Anthropic's prompt caching can reduce costs by 90% for the cached portion.

Strategy 2: Batch APIs

For non-urgent tasks (nightly reports, bulk processing, async evaluation), use batch endpoints. OpenAI and Anthropic offer 50% discounts for batch requests with 24-hour SLAs.

Strategy 3: Model Tiering

Use expensive models (Opus, GPT-4o) only for hard tasks. Use cheap models (Haiku, GPT-4o-mini) for everything else.

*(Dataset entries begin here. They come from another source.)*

/-- Index 2400h. -/
def rows2400 : List ObjInfo := [
  -- HP_FLAGS (R461)
  ⟨1, .u16, .scalar, .w1c, 0, 127, .all, [0]⟩,
  -- HP_LINK_STATE (R461)
  ⟨2, .u8, .scalar, .ro, 0, 0, .all, [0]⟩,
  -- LINK_RATE (R461)
  ⟨3, .u8, .scalar, .ro, 0, 0, .all, [0]⟩,
  -- HP_LINK_WIDTH (R461)
  ⟨4, .u8, .scalar, .ro, 0, 0, .all, [0]⟩,
  -- LINK_FLIT (R461)
  ⟨5, .bool, .scalar, .ro, 0, 0, (.within 0 1), [0]⟩,
  -- LANE_REVERSED (R461)
  ⟨6, .bool, .scalar, .ro, 0, 0, (.within 0 1), [0]⟩,
  -- MAX_RATE (R461)
  ⟨7, .u8, .scalar, .rw, 1, 0, (.within 1 6), [6]⟩,
  -- MAX_WIDTH (R461)
  ⟨8, .u8, .scalar, .rw, 1, 0, (.oneOf [1, 2, 4, 8, 16]), [16]⟩,
  -- LINK_DOWNS (R461)
  ⟨9, .u32, .scalar, .ro, 0, 0, .all, [0]⟩,
  -- CORR_COUNT (R461)
  ⟨10, .u32, .scalar, .ro, 0, 0, .all, [0]⟩,
  -- NONFATAL_COUNT (R461)
  ⟨11, .u32, .scalar, .ro, 0, 0, .all, [0]⟩,
  -- FATAL_COUNT (R461)
  ⟨12, .u32, .scalar, .ro, 0, 0, .all, [0]⟩,
  -- CPL_TIMEOUTS (R461)
  ⟨13, .u32, (.array 7), .ro, 0, 0, .all, List.replicate 7 0⟩,
  -- FLR_COUNT (R461)
  ⟨14, .u32, (.array 7), .ro, 0, 0, .all, List.replicate 7 0⟩,
  -- FLR_SCOPE (R461)
  ⟨15, .u8, (.array 7), .rw, 1, 0, (.flrScope), List.replicate 7 0⟩,
  -- WRITERS_HELD (R461)
  ⟨16, .u8, .scalar, .ro, 0, 0, .all, [127]⟩,
  -- WRITER_RELEASE (R461)
  ⟨17, .u8, (.array 7), .wo, 0, 0, (.within 0 1), []⟩,
  -- SUBSYS_VID (R461)
  ⟨18, .u16, .scalar, .rw, 1, 0, .all, [Config.vendorId]⟩,
  -- SUBSYS_ID (R461)
  ⟨19, .u16, .scalar, .rw, 1, 0, .all, [25152]⟩,
  -- CHMEM_WIN_SIZE (R461)
  ⟨20, .u8, (.array 6), .rw, 1, 0, (.zeroOr 28 35), List.replicate 6 30⟩,
  -- CHMEM_WIN_BASE (R461)
  ⟨21, .u64, (.array 6), .rw, 0, 0, .all, List.replicate 6 0⟩,
  -- BAR4_ERRS (R461)
  ⟨22, .u32, (.array 6), .ro, 0, 0, .all, List.replicate 6 0⟩]

/-- Index 2440h. -/
def rows2440 : List ObjInfo := [
  -- IC_ENABLE (R480)
  ⟨1, .bool, .scalar, .rw, 0, 0, (.within 0 1), [0]⟩,
  -- IC_SRC_CFG (R480)
  ⟨2, .u32, (.array 193), .rw, 0, 0, .all, List.replicate 193 0⟩,
  -- IC_PENDING (R480)
  ⟨3, .u32, (.array 8), .ro, 0, 0, .all, List.replicate 8 0⟩,
  -- IC_ACTIVE (R480)
  ⟨4, .u32, (.array 8), .ro, 0, 0, .all, List.replicate 8 0⟩,
  -- IC_VSTATUS (R480)
  ⟨5, .u32, (.array 64), .ro, 0, 0, .all, List.replicate 64 0⟩,
  -- IC_MSG_COUNT (R480)
  ⟨6, .u32, (.array 64), .ro, 0, 0, .all, List.replicate 64 0⟩,
  -- IC_FLAGS (R480)
  ⟨7, .u8, .scalar, .w1c, 0, 1, .all, [0]⟩,
  -- IC_ERR (R480)
  ⟨8, .u32, .scalar, .ro, 0, 0, .all, [0]⟩,
  -- IC_SPURIOUS (R480)
  ⟨9, .u32, (.array 2), .ro, 0, 0, .all, [0, 0]⟩,
  -- IC_SWI_SET (R480)
  ⟨10, .u8, .scalar, .wo, 0, 0, .all, []⟩]

/-- Index 3000h. -/
def rows3000 : List ObjInfo := [
  -- LOG_FLAGS (R497)
  ⟨1, .u8, .scalar, .w1c, 0, 63, .all, [0]⟩,
  -- LOG_MIN_CLASS (R497)
  ⟨2, .u8, (.array 3), .rw, 1, 0, (.within 0 2), [1, 1, 0]⟩,
  -- TRACE_LOG2 (R497)
  ⟨3, .u8, .scalar, .rw, 1, 0, (.within 0 16), [0]⟩,
  -- TRACE_SEL (R497)
  ⟨4, .u32, (.array 6), .rw, 0, 0, .all, List.replicate 6 0⟩,
  -- LOG_MARK (R497)
  ⟨5, .u32, .scalar, .wo, 0, 0, .all, []⟩,
  -- LOG_SEQ (R497)
  ⟨6, .u32, .scalar, .ro, 0, 0, .all, [0]⟩,
  -- LOG_ACCEPTED (R497)
  ⟨7, .u64, (.array 3), .ro, 0, 0, .all, List.replicate 3 0⟩]

/-- Index 3008h. -/
def rows3008 : List ObjInfo := [
  -- LRING_ADDR (R497)
  ⟨1, .u64, .scalar, .rs, 1, 0, (.multiple 4096), [0]⟩,
  -- LRING_SIZE (R497)
  ⟨2, .u32, .scalar, .rs, 1, 0, (.multiple 4096), [0]⟩,
  -- LRING_WR (R497)
  ⟨3, .u32, .scalar, .ro, 0, 0, .all, [0]⟩,
  -- LRING_RD (R497)
  ⟨4, .u32, .scalar, .rw, 0, 0, (.multiple 64), [0]⟩,
  -- LRING_WB_ADDR (R497)
  ⟨5, .u64, .scalar, .rs, 1, 0, (.multiple 4), [0]⟩,
  -- LRING_IRQ_N (R497)
  ⟨6, .u16, .scalar, .rw, 1, 0, .all, [1]⟩,
  -- LRING_ORIGINS (R497)
  ⟨7, .u8, .scalar, .rs, 1, 127, .all, [1]⟩]

/-- Index 3010h. -/
def rows3010 : List ObjInfo := [
  -- UDP_ENABLE (R497)
  ⟨1, .bool, .scalar, .rw, 1, 0, (.within 0 1), [0]⟩,
  -- UDP_PORT_SEL (R497)
  ⟨2, .u8, .scalar, .rw, 1, 0, (.within 0 1), [0]⟩,
  -- UDP_DST_ADDR (R497)
  ⟨3, .u32, .scalar, .rw, 1, 0, .all, [0]⟩,
  -- UDP_DST_PORT (R497)
  ⟨4, .u16, .scalar, .rw, 1, 0, (.within 1 65535), [47811]⟩,
  -- UDP_FLUSH (R497)
  ⟨5, .u32, .scalar, .rw, 1, 0, (.within 10000 100000000), [1000000]⟩,
  -- UDP_DGRAMS (R497)
  ⟨6, .u32, .scalar, .ro, 0, 0, .all, [0]⟩]

/-- Index 3018h. -/
def rows3018 : List ObjInfo := [
  -- BUF_MODE (R497)
  ⟨1, .u8, .scalar, .rw, 1, 0, (.within 0 1), [0]⟩,
  -- LOG_BUF (R497)
  ⟨2, .blob, (.bytes 65536 true false), .ro, 0, 0, .all, []⟩,
  -- BUF_WR (R497)
  ⟨3, .u16, .scalar, .ro, 0, 0, .all, [0]⟩,
  -- BUF_RD (R497)
  ⟨4, .u16, .scalar, .rw, 0, 0, (.multiple 64), [0]⟩,
  -- BUF_HIGH_N (R497)
  ⟨5, .u16, .scalar, .rw, 1, 0, .all, [768]⟩,
  -- BUF_OVERWRITTEN (R497)
  ⟨6, .u32, .scalar, .ro, 0, 0, .all, [0]⟩]

/-- Index 3020h. -/
def rows3020 : List ObjInfo := [
  -- DROPPED_TRACE (R497)
  ⟨1, .u32, (.array 3), .ro, 0, 0, .all, List.replicate 3 0⟩,
  -- DROPPED_EVENT (R497)
  ⟨2, .u32, (.array 3), .ro, 0, 0, .all, List.replicate 3 0⟩,
  -- ALARMS_FOLDED (R497)
  ⟨3, .u32, (.array 3), .ro, 0, 0, .all, List.replicate 3 0⟩,
  -- GAP_RECORDS (R497)
  ⟨4, .u32, (.array 3), .ro, 0, 0, .all, List.replicate 3 0⟩,
  -- STORM_RECORDS (R497)
  ⟨5, .u32, (.array 3), .ro, 0, 0, .all, List.replicate 3 0⟩,
  -- WRITTEN (R497)
  ⟨6, .u64, (.array 3), .ro, 0, 0, .all, List.replicate 3 0⟩,
  -- FILL (R497)
  ⟨7, .u16, (.array 3), .ro, 0, 0, .all, List.replicate 3 0⟩,
  -- RESERVE_USE (R497)
  ⟨8, .u16, (.array 21), .ro, 0, 0, .all, List.replicate 21 0⟩]

/-- Index 3100h. -/
def rows3100 : List ObjInfo := [
  -- CAL_FLAGS (R519)
  ⟨1, .u16, .scalar, .w1c, 0, 127, .all, [0]⟩,
  -- STORE_STATE (R519)
  ⟨2, .u8, .scalar, .ro, 0, 0, .all, [0]⟩,
  -- STORE_JEDEC_ID (R519)
  ⟨3, .u32, .scalar, .ro, 0, 0, .all, [0]⟩,
  -- STORE_CAPACITY (R519)
  ⟨4, .u32, .scalar, .ro, 0, 0, .all, [0]⟩,
  -- SLOT_STATE (R519)
  ⟨5, .u8, (.array 16), .ro, 0, 0, .all, List.replicate 16 0⟩,
  -- SLOT_SEQ (R519)
  ⟨6, .u32, (.array 16), .ro, 0, 0, .all, List.replicate 16 0⟩,
  -- AREA_IN_FORCE (R519)
  ⟨7, .u8, (.array 8), .ro, 0, 0, .all, List.replicate 8 255⟩,
  -- STORE_LAST_AREA (R519)
  ⟨8, .u8, .scalar, .ro, 0, 0, .all, [255]⟩,
  -- STORE_RESULT (R519)
  ⟨9, .u8, .scalar, .ro, 0, 0, .all, [0]⟩,
  -- WEAR_SEQ (R519)
  ⟨10, .u32, .scalar, .const, 0, 0, .all, [160000]⟩]

/-- Index 3101h. -/
def rows3101 : List ObjInfo := [
  -- FUSE_STATUS (R519)
  ⟨1, .u8, .scalar, .ro, 0, 0, .all, [0]⟩,
  -- FUSE_BANDGAP (R519)
  ⟨2, .u8, .scalar, .const, 0, 0, .all, [Config.fuseBandgap]⟩,
  -- FUSE_TSENSE (R519)
  ⟨3, .i8, (.array 16), .const, 0, 0, .all, (List.range 16).map Config.fuseTsense⟩,
  -- FUSE_OSC (R519)
  ⟨4, .u8, .scalar, .const, 0, 0, .all, [Config.fuseOsc]⟩,
  -- FUSE_LANE_IMP (R519)
  ⟨5, .u8, (.array 54), .const, 0, 0, .all, (List.range 54).map Config.fuseLaneImp⟩]

/-- Index 3108h. -/
def rows3108 : List ObjInfo := [
  -- TRIM_SET (R519)
  ⟨1, .u8, .scalar, .rw, 0, 0, (.within 0 7), [0]⟩,
  -- TRIM_CAPTURE (R519)
  ⟨2, .u8, .scalar, .wo, 0, 0, (.oneOf [1]), []⟩,
  -- TRIM_STATUS (R519)
  ⟨3, .u8, .scalar, .ro, 0, 0, .all, [0]⟩,
  -- TRIM_VALID (R519)
  ⟨4, .u8, .scalar, .ro, 0, 0, .all, [0]⟩,
  -- TRIM_SAVE (R519)
  ⟨5, .u8, .scalar, .wo, 0, 0, (.oneOf [1]), []⟩,
  -- TRIM_SET_TEMP (R519)
  ⟨6, .i16, (.array 8), .const, 0, 0, .all, [64896, 65376, 320, 800, 1200, 1520, 1760, 2000]⟩,
  -- TRIM_CAPTURED (R519)
  ⟨7, .u64, .scalar, .ro, 0, 0, .all, [0]⟩,
  -- TRIM_IMAGE (R519)
  ⟨8, .blob, (.bytes 3584 true false), .ro, 0, 0, .all, []⟩]

/-- Index 3110h. -/
def rows3110 : List ObjInfo := [
  -- CAL_CHANNEL (R519)
  ⟨1, .u8, .scalar, .rw, 0, 0, (.within 0 5), [0]⟩,
  -- CAL_HEAD (R519)
  ⟨2, .u8, .scalar, .rw, 0, 0, (.within 0 3), [0]⟩,
  -- CAL_KIND (R519)
  ⟨3, .u8, .scalar, .rw, 0, 0, (.within 1 2), [1]⟩,
  -- CAL_ANCHOR (R519)
  ⟨4, .u8, .scalar, .rw, 0, 0, (.within 0 2), [0]⟩,
  -- CAL_LINES_LOG2 (R519)
  ⟨5, .u8, .scalar, .rw, 0, 0, (.within 8 16), [12]⟩,
  -- CAL_MOTION (R519)
  ⟨6, .u8, .scalar, .rw, 0, 0, (.within 0 1), [0]⟩,
  -- CAL_REFLECTANCE (R519)
  ⟨7, .u32, .scalar, .rw, 0, 0, (.within 0 65536), [0]⟩,
  -- CAL_WHITE_LEVEL (R519)
  ⟨8, .u16, .scalar, .rw, 0, 0, (.within 1 65535), [60000]⟩,
  -- CAL_CERT_ID (R519)
  ⟨9, .str, (.bytes 32 false false), .rw, 0, 0, .all, []⟩,
  -- CAL_APPLY (R519)
  ⟨10, .bool, .scalar, .rw, 0, 0, (.within 0 1), [1]⟩,
  -- CAL_DEFECTS (R519)
  ⟨11, .bool, .scalar, .rw, 0, 0, (.within 0 1), [1]⟩,
  -- CAL_GAIN_LIMITS (R519)
  ⟨12, .u32, (.array 2), .rw, 0, 0, (.within 0 1048575), [32768, 262144]⟩,
  -- CAL_DARK_DEFECT (R519)
  ⟨13, .u16, .scalar, .rw, 0, 0, .all, [1024]⟩,
  -- CAL_DEFECT_MAX (R519)
  ⟨14, .u32, .scalar, .rw, 0, 0, .all, [1024]⟩,
  -- CAL_DARK_MAX (R519)
  ⟨15, .u16, .scalar, .rw, 0, 0, .all, [2048]⟩,
  -- CAL_WHITE_MIN (R519)
  ⟨16, .u16, .scalar, .rw, 0, 0, .all, [8192]⟩,
  -- CAL_SAT_MAX (R519)
  ⟨17, .u16, .scalar, .rw, 0, 0, .all, [66]⟩,
  -- CAL_UNIF_TOL (R519)
  ⟨18, .u16, .scalar, .rw, 0, 0, .all, [655]⟩,
  -- CAL_DARK_DRIFT (R519)
  ⟨19, .u16, .scalar, .rw, 0, 0, .all, [4]⟩,
  -- CAL_TEMP_TOL (R519)
  ⟨20, .u16, .scalar, .rw, 0, 0, .all, [32]⟩,
  -- CAL_TIMEOUT (R519)
  ⟨21, .u32, .scalar, .rw, 0, 0, (.within 100 600000), [10000]⟩,
  -- CAL_LIGHT_FORCE (R519)
  ⟨22, .bool, .scalar, .rw, 0, 0, (.within 0 1), [1]⟩,
  -- CAL_CTRL (R519)
  ⟨23, .u8, .scalar, .wo, 0, 0, (.oneOf [1, 2]), []⟩,
  -- CAL_STATE (R519)
  ⟨24, .u8, .scalar, .ro, 0, 0, .all, [0]⟩,
  -- CAL_REASON (R519)
  ⟨25, .u8, .scalar, .ro, 0, 0, .all, [0]⟩,
  -- CAL_DETAIL (R519)
  ⟨26, .u32, .scalar, .ro, 0, 0, .all, [0]⟩,
  -- CAL_LINES_DONE (R519)
  ⟨27, .u32, .scalar, .ro, 0, 0, .all, [0]⟩,
  -- CAL_MARKED (R519)
  ⟨28, .u32, .scalar, .ro, 0, 0, .all, [0]⟩,
  -- CAL_SKIPPED (R519)
  ⟨29, .u32, .scalar, .ro, 0, 0, .all, [0]⟩,
  -- CAL_APPLIED (R519)
  ⟨30, .bool, .scalar, .ro, 0, 0, (.within 0 1), [0]⟩,
  -- CAL_PREPARED (R519)
  ⟨31, .u8, .scalar, .ro, 0, 0, .all, [0]⟩,
  -- CAL_TRACE_INFORCE (R519)
  ⟨32, .blob, (.bytes 1536 true false), .ro, 0, 0, .all, []⟩,
  -- CAL_TRACE_WORKING (R519)
  ⟨33, .blob, (.bytes 1536 true false), .ro, 0, 0, .all, []⟩]

/-- Index 3118h. -/
def rows3118 : List ObjInfo := [
  -- PIX_SAVE (R519)
  ⟨1, .u8, .scalar, .wo, 0, 0, (.within 0 5), []⟩,
  -- PIX_LOAD (R519)
  ⟨2, .u8, .scalar, .wo, 0, 0, (.within 0 5), []⟩,
  -- PIX_AUTOLOAD (R519)
  ⟨3, .u8, .scalar, .rw, 1, 63, .all, [63]⟩,
  -- PIX_LOAD_APPLY (R519)
  ⟨4, .bool, .scalar, .rw, 0, 0, (.within 0 1), [1]⟩,
  -- PIX_LOAD_RESULT (R519)
  ⟨5, .u8, (.array 6), .ro, 0, 0, .all, List.replicate 6 0⟩]

/-- Index 3200h. -/
def rows3200 : List ObjInfo := [
  -- MON_SUPPLY_MV (R588)
  ⟨1, .u16, (.array 13), .ro, 0, 0, .all, List.replicate 13 0⟩,
  -- MON_SUPPLY_LOW (R588)
  ⟨2, .u16, (.array 13), .ro, 0, 0, .all, supplyLow⟩,
  -- MON_SUPPLY_HIGH (R588)
  ⟨3, .u16, (.array 13), .ro, 0, 0, .all, supplyHigh⟩,
  -- MON_AUX_LEVEL (R588)
  ⟨4, .u8, .scalar, .rw, 1, 0, (.within 0 1), [1]⟩,
  -- MON_OUT (R588)
  ⟨5, .u16, .scalar, .ro, 0, 0, .all, [0]⟩,
  -- MON_SUPPLY_MIN (R588)
  ⟨6, .u16, (.array 13), .ro, 0, 0, .all, List.replicate 13 65535⟩,
  -- MON_SUPPLY_MAX (R588)
  ⟨7, .u16, (.array 13), .ro, 0, 0, .all, List.replicate 13 0⟩,
  -- MON_CLEAR (R588)
  ⟨8, .u8, .scalar, .wo, 0, 0, (.oneOf [1]), []⟩,
  -- MON_TEMP (R588)
  ⟨9, .i16, (.array 16), .ro, 0, 0, .all, List.replicate 16 0⟩,
  -- MON_CORE_CURRENT (R588)
  ⟨10, .u32, .scalar, .ro, 0, 0, .all, [0]⟩]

function selectModel(task: Task): Model {
  // Tier 1: Hard reasoning, complex code
  if (task.complexity === 'high' || task.requiresReasoning) {
    return 'claude-3-5-sonnet'; // Or opus for hardest
  }
  
  // Tier 2: Standard code, simple analysis
  if (task.complexity === 'medium') {
    return 'gpt-4o-mini';
  }
  
  // Tier 3: Classification, simple extraction
  return 'claude-3-haiku'; // 100x cheaper than Opus
}

Strategy 4: Context Pruning

Large context windows are expensive. Don't send entire files when excerpts suffice.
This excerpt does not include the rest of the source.